While these organizations purport to act in Haiti’s best interest, their historical interventions have often deepened political instability, worsened socioeconomic crises, and perpetuated neocolonial frameworks of dependency. It is time for Haiti to reassess its participation in these institutions and chart a path that prioritizes self-determination, restoration of sovereignty, and the empowerment of its people.

The United Nations has played a prominent role in Haiti during moments of crisis, but its track record reveals a troubling pattern of damage rather than development. After Haiti’s devastating earthquake in 2010, the UN established a peacekeeping mission (MINUSTAH) which, rather than providing stability, became a source of controversy and harm. UN troops were linked to human rights abuses, including sexual exploitation and abuse. Most egregiously, improper waste management by UN personnel led to a cholera outbreak, ultimately killing over 10,000 Haitians and infecting nearly 1 million. This tragedy was compounded by the organization’s refusal to accept accountability for years until public outrage made silence unsustainable.
The UN’s actions reflect a view of Haiti as a laboratory for international experimentation rather than a sovereign partner. Lacking meaningful consultation with local leaders and grassroots organizations, UN interventions have often sidelined Haitian voices, prioritizing top-down solutions over grassroots empowerment.

The Organization of American States, an institution initially created during the Cold War to advance hemispheric security, has long served as a tool of U.S. foreign policy in the region. Unfortunately, this has made the OAS complicit in interventions designed more to protect Western interests than the sovereignty of its member states.
In Haiti, the OAS has repeatedly legitimized contested elections and political ,transitional regimes, causing further destabilization.
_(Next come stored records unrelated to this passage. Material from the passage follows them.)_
/-- MIN_LANES of a link: the plan's, else 4 (R371). -/
def State.minLanes (s : State) (j : Nat) : Nat := match s.linkEnt j with
  | some e => max 4 e.minLanes
  | none => 4

/-- The side with the lower (package address, link number) pair (R368, R447). -/
def State.linkLo (s : State) (j : Nat) : Bool :=
  let l := s.link j
  decide (s.dom.pkgAddr < l.peerPkg ∨ (s.dom.pkgAddr = l.peerPkg ∧ j < l.peerLink))

/-! ## Paths (R374, R375) -/

/-- A path of this package's own routes leaves on a link and CHAN. -/
def State.ownPath (s : State) (j c : Nat) : Bool :=
  s.route.any fun r => r.routes.any fun e => e.paths.any fun p => p.egress == j && p.chan == c

/-- Blocks sent on a path that have no landing acknowledgement: issuing array, DSEQ, block number. -/
def State.sentOn (s : State) (p : Nat × Nat) : List (ArrId × Nat × Nat) :=
  (List.range 8).flatMap fun d => (s.die d).descs.flatMap fun e =>
    (e.blocks.zipIdx.filter fun b => b.1.st == .sent && b.1.via == some p).map fun b => (e.arr, e.dseq, b.2)

/-- The sender receives word that a path is down (R375): its unacknowledged blocks fault, and later ones take another. -/
def State.losePath (s : State) (j c : Nat) : State :=
  let lost := s.sentOn (j, c)
  let s := { s with dom := { s.dom with
      down := if s.dom.down.contains (j, c) then s.dom.down else s.dom.down ++ [(j, c)]
      upAt := s.dom.upAt.filter fun e => !(e.1 == j && e.2.1 == c) } }
  lost.foldl (fun s b => s.blockFail b.1 b.2.1 b.2.2 { kind := 9, sub := 3 } none) s

/-- A path becomes usable again at the start of an epoch (R375). -/
def State.regainPath (s : State) (j c e : Nat) : State :=
  if s.dom.down.contains (j, c) then
    { s with dom := { s.dom with upAt := s.dom.upAt ++ [(j, c, e)] } }
  else s

/-- The CHANs of this package's own paths over a link. -/
def State.ownChans (s : State) (j : Nat) : List Nat := match s.route with
  | some r => (r.routes.flatMap fun e => (e.paths.filter fun p => p.egress == j).map (·.chan)).eraseDups
  | none => []

/-- Forwarding entries that lead onto a link. -/
def State.fwdOnto (s : State) (j : Nat) : List FwdEnt := match s.route with
  | some r => r.fwd.filter fun f => f.outLink == j
  | none => []

/-- Send a link-control frame on a link with a session. -/
def State.txLctl (s : State) (j subtype : Nat) (fields : List Nat) : State :=
  if (s.link j).session then s.txFrame j 0 (.lctl subtype fields []) else s

/-- PATH_DOWN for every CHAN that crosses a link (R372, R375). -/
def State.pathsDown (s : State) (j reason : Nat) : State :=
  let s := (s.fwdOnto j).foldl (fun s f => s.txLctl f.inLink 6 [f.inChan, reason]) s
  (s.ownChans j).foldl (fun s c => s.losePath j c) s

/-- PATH_UP for every CHAN that crosses a link that returns (R375). -/
def State.pathsUp (s : State) (j : Nat) : State :=
  let e := (s.epoch + 1) % 2 ^ 32
  let s := (s.fwdOnto j).foldl (fun s f => s.txLctl f.inLink 7 [f.inChan, e]) s
  (s.ownChans j).foldl (fun s c => s.regainPath j c e) s

/-! ## Failure and training (R369..R372) -/

/-- A link without session, open blocks and frames. -/
def Link.quiet (l : Link) : Link :=
  { l with
    session := false, keys := [], th := [], ephKey := 0, helloIn := none, kexIn := [], kexFrag := 0, rekey := none
    nakSent := false, replay := [], txWait := [], opens := [], dlyTx := 0, dlyRx := 0 }

/-- The link's requests at the Signet engine are aborted (R454). -/
def State.abortLink (s : State) (j : Nat) : State := s.sigAbort fun op => op == .linkKex j || op == .linkRekey j

/-- A link is FAILED (R372): its frames stop, its paths are down, LINK_DOWN is logged. -/
def State.linkFail (s : State) (j reason : Nat) : State :=
  let l := s.link j
  let s := s.setLink j { l.quiet with
    st := .failed, width := 0, reason := reason, step := 0, retrain := if l.retrain = 1 then 3 else l.retrain }
  let s := (s.abortLink j).pathsDown j reason
  (s.log 0x30 0xFF j reason).replaceCheck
For example, during the 2010 elections, the OAS controversially influenced results in a way that led to international discredit of Haiti’s democratic process. By overstepping its mandate, the organization has frequently alienated Haitian citizens from the very democratic systems it claims to support. Its priorities, often driven by external actors, leave little room for Haitian-led solutions to pressing issues. Today, supporting absurdity in a poor country with nine presidents.
Though CARICOM was conceived as a platform for economic integration and solidarity among Caribbean nations, it has failed to live up to its potential in terms of supporting Haiti. Despite being a full member of CARICOM since 2002, Haiti remains politically and economically marginalized within the bloc. Its Creole-speaking population is often culturally and linguistically excluded from broader CARICOM initiatives. Moreover, CARICOM’s inability to rally meaningful regional action during Haiti’s frequent humanitarian and political crises underscores the bloc’s limited capacity—or willingness—to address Haiti’s unique challenges.
While CARICOM leaders often voice concerns about Haiti’s plight, these expressions rarely translate into substantive action. Haiti, as the poorest member of CARICOM, is expected to fit into frameworks designed for wealthier island nations, leaving it unable to benefit from economic or trade partnerships fully. As the other organization, the CARICOM impose this absurdity in Haiti a country with nine presidents and supporting Ariel Henry regime.
Haiti’s immense potential lies in its people, culture, and revolutionary history—not in the interventionist policies of foreign-led organizations. Rather than relying on the UN, OAS, or CARICOM, Haiti should pivot toward building strong local institutions and securing meaningful partnerships with countries and organizations that respect its sovereignty.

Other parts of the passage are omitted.